Language Models Meet World Models: Embodied Experiences Enhance Language Models

While large language models (LMs) have shown remarkable capabilities across numerous tasks, they often struggle with simple reasoning and planning in physical environments, such as understanding object permanence or planning household activities. The limitation arises from the fact that LMs are trained only on written text and miss essential embodied knowledge and skills. In this paper, we propose a new paradigm of enhancing LMs by finetuning them with world models, to gain diverse embodied knowledge while retaining their general language capabilities. Our approach deploys an embodied agent in a world model, particularly a simulator of the physical world (VirtualHome), and acquires a diverse set of embodied experiences through both goal-oriented planning and random exploration. These experiences are then used to finetune LMs to teach diverse abilities of reasoning and acting in the physical world, e.g., planning and completing goals, object permanence and tracking, etc. Moreover, it is desirable to preserve the generality of LMs during finetuning, which facilitates generalizing the embodied knowledge across tasks rather than being tied to specific simulations. We thus further introduce the classical (EWC) for selective weight updates, combined with low-rank adapters (LoRA) for training efficiency. Extensive experiments show our approach substantially improves base LMs on 18 downstream tasks by 64.28% on average. In particular, the small LMs (1.3B, 6B, and 13B) enhanced by our approach match or even outperform much larger LMs (e.g., ChatGPT).

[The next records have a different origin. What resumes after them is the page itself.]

-- ==== Sys2Proof/Syntax.lean ====
section
/-!
DEFINITION. The instructions and the machine's other whole steps: one constructor per row of
spec/opcode_table.json. Operand fields are the bit fields of the words (R14, R15, R18); a step without
an encoding carries what the step needs to be named (which cluster, cohort, register, measured value).
Clusters are numbered `144 * die + c`, lane islands `256 * die + i`, wear units `1024 * die + u`.
-/

namespace Sys2Proof

/-- The fields of a modifier prefix (R18). Bits 11:0 are zero in every prefix that decodes. -/
structure Pfx where
  rnd : BitVec 3
  sat : Bool
  nf  : Bool
  gp  : BitVec 3
  ge  : Bool
  gn  : Bool
  ea  : Bool
  eb  : Bool
  ha  : Bool
  hb  : Bool
  ty  : BitVec 4
  deriving DecidableEq, Repr

/-- Words that form no assigned instruction (R16, R19, R35), with the words the trap frame records (R366). -/
inductive BadWords where
  /-- A tail that does not directly follow a head (R16). -/
  | orphanTail (w : Word)
  /-- A head whose next word is not a tail (R16), with the word of its modifier where it has one. -/
  | headWithoutTail (p : Option Word) (w : Word)
  /-- A modifier before a word that may not follow one (R19). -/
  | orphanPrefix (p : Word)
  /-- An unassigned slot or form (R35), or a nonzero `res` field (R14, R18, R73). -/
  | unassigned (p : Option Word) (w : Word)
  deriving DecidableEq, Repr

/-- The 128-bit registers (R301). -/
inductive Reg128 where
  | nrtEnt (i : Nat)
  | fabCgrp (g : Nat)
  | secSpadWorld (ci : Nat)
  deriving DecidableEq, Repr

/-- What a fabric switch showed in an attestation (R315): identity digest, measurement digest, and
whether its certificate chain verified against the fused roots. -/
structure SwitchReport where
  ident : Digest
  meas  : Digest
  chain : Bool
  deriving DecidableEq, Repr

/-- An array that can enter retention (R261). -/
inductive RetArray where
  | bank (ci b : Nat)
  | way (die slice w : Nat)
  deriving DecidableEq, Repr

/-- What asks for a package reset (R364): a write of HST_RESET, a conventional reset, an FLR of PF0. -/
inductive ResetCause where
  | hostWrite (v : Word)
  | conventional
  | flrPf0
  deriving DecidableEq, Repr

/-- Registers with fields that a read returns and clears (R8 code RC). -/
inductive RcReg where
  | cluBraDiverge | cluReformSkip | cluJoinNop
  | cluAtomNear | cluAtomFar | cluAtomGrant
  | cluMmaIssue | cluMmaDrop | cluEarlyPromo | cluNofferDup
  | cluCopyAlloc | cluCopyFault | cluTmarkDrop
  | cluXfifo | cluBankSpill | cluBinFull | cluBinAged | cluBinForced
  | cluRetWait | cluPromoStall | cluStray | cluEcc
  | slcEcc | homEcc
  | cxbRdcHit | cxbRdcMiss | nrtMerged | nrtUnmerged | nrtTabWait
  | xltL2Miss | xltWalks | xltCoalesce
  | lchPreempt | lchDrainOver | secHostDeny | mcErrLost | bbxDrop
  | drpFires | drpHophold
  deriving DecidableEq, Repr

/-- Registers whose write has no row of its own in the table (R8). -/
inductive RwReg where
  | cluQstallLim | cluHangLim
  | xltCtxtBase | xltFqBase | xltFqCfg | xltFqHead | xltFqResp | xltMigPa | xltCmd
  | lchQbase
  | mcErrBase | mcErrCfg | mcErrHead | mcEvaddr | mcEvstat
  | pwrProtStat | pwrPkgLim | pwrRsv | pwrCap | pwrSlide
  | pwrPqBase | pwrPqCfg | pwrPqHead | pwrRetIdle
  | wearCtl | wearLife | fabPortAlarm | bbxCtl | wearRpt
  /-- Any offset that holds a read-only register or none: the write is ignored (R8, R300). -/
  | readOnly
  deriving DecidableEq, Repr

翻译：尽管大型语言模型（LMs）在众多任务中展现出卓越能力，但在物理环境中的简单推理与规划（如理解物体恒存性或规划家务活动）方面仍存在困难。这一局限性源于语言模型仅基于书面文本训练，缺乏必要的具身知识与技能。本文提出一种新范式：通过世界模型对语言模型进行微调，在保持其通用语言能力的同时获取多样化的具身知识。我们的方法将具身智能体部署于世界模型（特别是物理世界模拟器VirtualHome）中，通过目标导向规划与随机探索获取多样化的具身经验。这些经验随后被用于微调语言模型，以传授物理世界中推理与行动的多样化能力（例如规划与完成目标、物体恒存性追踪等）。此外，在微调过程中保持语言模型的通用性至关重要，这有助于具身知识跨任务泛化而避免局限于特定模拟场景。为此，我们进一步引入经典弹性权重巩固（EWC）方法实现选择性权重更新，并结合低秩适配器（LoRA）提升训练效率。大量实验表明，我们的方法使基础语言模型在18项下游任务中平均提升64.28%。特别值得注意的是，经本方法增强的小型语言模型（1.3B、6B及13B参数规模）表现可媲美甚至超越更大规模的语言模型（如ChatGPT）。